### Information

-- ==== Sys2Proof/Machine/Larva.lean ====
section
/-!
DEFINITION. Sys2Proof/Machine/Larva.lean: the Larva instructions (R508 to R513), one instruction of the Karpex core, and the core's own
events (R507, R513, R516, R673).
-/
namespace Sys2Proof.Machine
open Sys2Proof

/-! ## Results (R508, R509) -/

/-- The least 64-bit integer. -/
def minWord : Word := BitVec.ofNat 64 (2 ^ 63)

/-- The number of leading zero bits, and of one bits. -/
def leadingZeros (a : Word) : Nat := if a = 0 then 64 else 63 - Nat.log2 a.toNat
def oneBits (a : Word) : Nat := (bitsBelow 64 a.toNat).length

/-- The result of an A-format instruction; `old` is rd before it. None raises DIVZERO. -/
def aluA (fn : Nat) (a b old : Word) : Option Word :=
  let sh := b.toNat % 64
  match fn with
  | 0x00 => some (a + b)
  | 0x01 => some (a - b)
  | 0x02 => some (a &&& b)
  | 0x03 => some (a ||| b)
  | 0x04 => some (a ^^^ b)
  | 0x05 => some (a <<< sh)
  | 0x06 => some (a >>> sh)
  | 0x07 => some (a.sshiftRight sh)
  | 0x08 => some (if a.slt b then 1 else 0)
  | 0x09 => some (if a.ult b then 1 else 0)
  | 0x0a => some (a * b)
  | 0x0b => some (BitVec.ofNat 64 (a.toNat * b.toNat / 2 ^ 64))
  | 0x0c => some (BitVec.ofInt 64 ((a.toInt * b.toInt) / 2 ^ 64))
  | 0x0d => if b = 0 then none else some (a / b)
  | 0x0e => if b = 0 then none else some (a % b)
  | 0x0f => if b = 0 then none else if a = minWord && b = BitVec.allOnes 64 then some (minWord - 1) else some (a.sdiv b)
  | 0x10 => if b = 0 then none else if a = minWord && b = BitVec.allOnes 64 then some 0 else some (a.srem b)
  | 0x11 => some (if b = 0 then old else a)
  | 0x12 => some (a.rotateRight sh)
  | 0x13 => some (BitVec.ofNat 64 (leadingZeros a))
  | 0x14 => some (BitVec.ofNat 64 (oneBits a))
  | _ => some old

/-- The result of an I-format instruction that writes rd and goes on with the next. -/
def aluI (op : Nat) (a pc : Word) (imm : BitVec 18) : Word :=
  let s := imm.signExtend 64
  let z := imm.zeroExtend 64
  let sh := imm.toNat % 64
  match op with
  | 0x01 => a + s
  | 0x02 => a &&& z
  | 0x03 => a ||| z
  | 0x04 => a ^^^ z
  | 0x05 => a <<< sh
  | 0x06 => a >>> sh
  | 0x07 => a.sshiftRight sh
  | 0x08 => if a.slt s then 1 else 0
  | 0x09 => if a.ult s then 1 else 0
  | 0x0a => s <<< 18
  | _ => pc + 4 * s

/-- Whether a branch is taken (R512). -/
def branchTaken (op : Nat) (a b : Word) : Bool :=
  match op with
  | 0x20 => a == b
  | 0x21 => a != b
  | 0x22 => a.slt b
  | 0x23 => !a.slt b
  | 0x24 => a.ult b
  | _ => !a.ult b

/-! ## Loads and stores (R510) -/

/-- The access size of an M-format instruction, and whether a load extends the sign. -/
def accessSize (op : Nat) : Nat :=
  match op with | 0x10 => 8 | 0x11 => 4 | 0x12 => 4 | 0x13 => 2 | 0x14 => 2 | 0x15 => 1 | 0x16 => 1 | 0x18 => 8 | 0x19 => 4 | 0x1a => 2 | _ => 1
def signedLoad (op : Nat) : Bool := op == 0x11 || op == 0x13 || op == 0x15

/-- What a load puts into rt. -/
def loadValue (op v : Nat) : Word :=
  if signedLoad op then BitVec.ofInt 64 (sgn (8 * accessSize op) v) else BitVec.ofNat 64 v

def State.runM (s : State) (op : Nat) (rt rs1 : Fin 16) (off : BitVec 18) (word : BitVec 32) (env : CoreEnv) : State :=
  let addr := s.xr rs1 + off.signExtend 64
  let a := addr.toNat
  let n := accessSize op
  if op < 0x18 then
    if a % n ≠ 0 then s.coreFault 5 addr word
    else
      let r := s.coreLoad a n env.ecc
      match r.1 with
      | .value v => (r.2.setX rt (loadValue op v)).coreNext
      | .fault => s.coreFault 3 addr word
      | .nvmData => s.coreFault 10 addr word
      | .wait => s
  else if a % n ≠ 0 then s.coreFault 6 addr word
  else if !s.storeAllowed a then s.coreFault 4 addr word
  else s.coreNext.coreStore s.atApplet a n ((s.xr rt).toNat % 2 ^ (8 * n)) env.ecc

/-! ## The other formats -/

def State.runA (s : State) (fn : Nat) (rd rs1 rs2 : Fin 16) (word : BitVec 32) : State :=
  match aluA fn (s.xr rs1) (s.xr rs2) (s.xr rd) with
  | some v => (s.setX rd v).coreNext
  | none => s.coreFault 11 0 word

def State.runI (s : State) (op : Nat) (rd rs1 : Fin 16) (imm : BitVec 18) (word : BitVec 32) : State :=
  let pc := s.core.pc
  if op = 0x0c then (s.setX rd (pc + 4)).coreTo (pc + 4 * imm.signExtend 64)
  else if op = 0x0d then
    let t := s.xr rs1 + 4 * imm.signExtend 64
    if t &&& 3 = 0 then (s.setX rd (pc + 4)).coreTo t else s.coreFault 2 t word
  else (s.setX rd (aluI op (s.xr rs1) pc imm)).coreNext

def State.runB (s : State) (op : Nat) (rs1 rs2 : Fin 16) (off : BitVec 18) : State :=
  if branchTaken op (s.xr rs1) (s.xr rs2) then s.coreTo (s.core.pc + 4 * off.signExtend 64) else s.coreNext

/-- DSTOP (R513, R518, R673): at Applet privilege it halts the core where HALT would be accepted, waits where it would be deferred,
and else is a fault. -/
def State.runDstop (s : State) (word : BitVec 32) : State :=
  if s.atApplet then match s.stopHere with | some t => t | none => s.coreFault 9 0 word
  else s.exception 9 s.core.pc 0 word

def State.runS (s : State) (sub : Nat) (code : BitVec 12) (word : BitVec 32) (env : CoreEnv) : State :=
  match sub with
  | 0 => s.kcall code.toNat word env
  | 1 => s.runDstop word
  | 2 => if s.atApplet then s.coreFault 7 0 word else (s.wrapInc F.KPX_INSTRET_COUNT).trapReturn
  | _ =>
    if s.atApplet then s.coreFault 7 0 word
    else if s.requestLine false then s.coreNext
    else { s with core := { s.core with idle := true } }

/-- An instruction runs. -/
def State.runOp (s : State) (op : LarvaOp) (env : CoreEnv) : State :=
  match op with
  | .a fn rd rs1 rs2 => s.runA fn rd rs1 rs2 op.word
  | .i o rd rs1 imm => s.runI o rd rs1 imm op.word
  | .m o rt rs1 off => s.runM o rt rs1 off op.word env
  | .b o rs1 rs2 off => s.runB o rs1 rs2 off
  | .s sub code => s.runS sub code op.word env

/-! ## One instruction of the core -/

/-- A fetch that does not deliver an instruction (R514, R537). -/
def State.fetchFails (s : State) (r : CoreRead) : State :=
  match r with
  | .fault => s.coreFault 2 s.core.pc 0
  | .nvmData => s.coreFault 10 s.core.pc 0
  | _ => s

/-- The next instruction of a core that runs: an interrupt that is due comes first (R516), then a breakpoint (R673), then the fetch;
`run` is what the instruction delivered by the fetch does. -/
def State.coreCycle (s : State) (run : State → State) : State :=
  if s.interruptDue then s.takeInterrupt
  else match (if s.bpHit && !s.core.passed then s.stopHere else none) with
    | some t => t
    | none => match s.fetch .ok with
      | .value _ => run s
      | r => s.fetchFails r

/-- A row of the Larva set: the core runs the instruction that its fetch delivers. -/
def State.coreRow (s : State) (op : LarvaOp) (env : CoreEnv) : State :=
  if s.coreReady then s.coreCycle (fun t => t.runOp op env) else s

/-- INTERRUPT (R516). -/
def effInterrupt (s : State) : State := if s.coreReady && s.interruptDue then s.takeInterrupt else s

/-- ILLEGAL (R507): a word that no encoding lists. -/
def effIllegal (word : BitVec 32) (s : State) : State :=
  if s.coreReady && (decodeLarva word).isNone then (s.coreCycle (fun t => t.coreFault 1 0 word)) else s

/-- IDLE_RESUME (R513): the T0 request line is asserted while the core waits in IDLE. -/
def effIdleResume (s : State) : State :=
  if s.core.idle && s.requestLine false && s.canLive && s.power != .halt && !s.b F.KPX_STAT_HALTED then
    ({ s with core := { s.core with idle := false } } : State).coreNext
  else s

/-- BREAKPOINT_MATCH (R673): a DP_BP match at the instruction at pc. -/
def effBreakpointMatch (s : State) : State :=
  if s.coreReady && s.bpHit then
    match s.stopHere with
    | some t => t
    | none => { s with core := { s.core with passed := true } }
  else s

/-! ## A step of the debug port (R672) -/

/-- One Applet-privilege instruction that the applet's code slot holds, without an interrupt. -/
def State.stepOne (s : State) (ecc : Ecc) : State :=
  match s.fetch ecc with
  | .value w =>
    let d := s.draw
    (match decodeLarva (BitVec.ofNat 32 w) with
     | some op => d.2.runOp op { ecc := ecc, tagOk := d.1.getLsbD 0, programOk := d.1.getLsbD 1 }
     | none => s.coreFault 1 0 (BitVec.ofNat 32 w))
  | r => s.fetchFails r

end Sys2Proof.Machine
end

### Task to carry out
Give back, word for word, only the lines above from the line holding "0x01 => a + s" to the line holding "the sign. -/", both included.

### The completed task
  | 0x01 => a + s
  | 0x02 => a &&& z
  | 0x03 => a ||| z
  | 0x04 => a ^^^ z
  | 0x05 => a <<< sh
  | 0x06 => a >>> sh
  | 0x07 => a.sshiftRight sh
  | 0x08 => if a.slt s then 1 else 0
  | 0x09 => if a.ult s then 1 else 0
  | 0x0a => s <<< 18
  | _ => pc + 4 * s

/-- Whether a branch is taken (R512). -/
def branchTaken (op : Nat) (a b : Word) : Bool :=
  match op with
  | 0x20 => a == b
  | 0x21 => a != b
  | 0x22 => a.slt b
  | 0x23 => !a.slt b
  | 0x24 => a.ult b
  | _ => !a.ult b

/-! ## Loads and stores (R510) -/

/-- The access size of an M-format instruction, and whether a load extends the sign. -/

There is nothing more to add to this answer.